== PROVIDED DATA ==

/-! ### The tick sequencer (03) -/

/-- Tick sequencer: TIK_ registers and what they report (03). -/
structure Tik where
  /-- TIK_CTL, live: K 16, KP 10, RATED 0 (R99). -/
  ctl      : Reg := 0x00000A10
  running  : Bool := false
  /-- Phases since the epoch: 8 × tick + phase (R68). -/
  phaseNo  : Nat := 0
  /-- The next slot since the epoch (R69). -/
  slotNo   : Nat := 0
  keyTick  : Reg := 0
  keyAct   : Reg := 0
  keyArmed : Bool := false
  /-- Tick and actions of the armed keystone, taken at the arm (R81). -/
  armTick  : Nat := 0
  armAct   : Reg := 0
  stepSet  : Reg := 0
  /-- The current step index (STEP_NOW). -/
  stepNow  : Nat := 0
  cnt      : Reg := 0
  /-- A value below the rated step is held (R77). -/
  held     : Bool := false
  /-- The held value's stop has been requested (R77: once). -/
  heldAsked : Bool := false
  /-- A cancelled step change waits for the next standing keystone (R83). -/
  carry    : Bool := false
  /-- Agreement values delivered, by branch point (R175, R341). -/
  agree    : Tbl (BitVec 2) := []
  deriving DecidableEq, Repr

/-- How a compute span's cycles last (R85). -/
inductive Stretch where
  | nominal | l1 | l2 | hold
  deriving DecidableEq, Repr

/-- One span controller (03: R100). -/
structure Spn where
  running  : Bool := false
  stopped  : Bool := true
  l1       : Bool := false
  l2       : Bool := false
  /-- An overrun holds the span (R89). -/
  overrun  : Bool := false
  xqFault  : Bool := false
  droopThr : Reg := 0x371E
  slackMin : Reg := 0xFFFF
  cnt      : Reg := 0
  ovrLog   : Reg := 0
  xqLog    : Reg := 0
  /-- The next cycle of the current phase: every cycle below it has been carried out. -/
  cycle    : Nat := 0
  /-- PLAN_END of the phase has been reached (R90). -/
  planDone : Bool := false
  /-- Running cycle count at which the last trip cleared (R86). -/
  clearAt  : Option Nat := none
  /-- How the span's cycles last now, and the running cycle count from which they do (R85). -/
  mode     : Stretch := .nominal
  modeFrom : Nat := 0
  /-- Machine time at which that cycle begins, in units of 2^-48 ns, and how many cycles of this mode an SPN_CLEAR has cleared (R86, R100). -/
  modeAt   : Nat := 0
  cleared  : Nat := 0
  /-- The span controller answers no control request (R27, R425). -/
  silent   : Bool := false
  deriving DecidableEq, Repr

/-! ### Crossings (03, 06, 07) -/

/-- One entry of a landing frame: two halves, their written and empty marks, write tag and staging descriptor
(R92 to R96, R169, R204). -/
structure LandEntry where
  h0   : List Byte := zeros 64
  h1   : List Byte := zeros 64
  w0   : Bool := false
  w1   : Bool := false
  e0   : Bool := false
  e1   : Bool := false
  tag  : Option (BitVec 12) := none
  desc : Option Nat := none
  deriving DecidableEq, Repr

===

**EXERCISE INSTRUCTIONS:** Work out how many lines of the records contain the word "last". Give that number and nothing more.

**SOLUTION TO THIS PROBLEM:** 3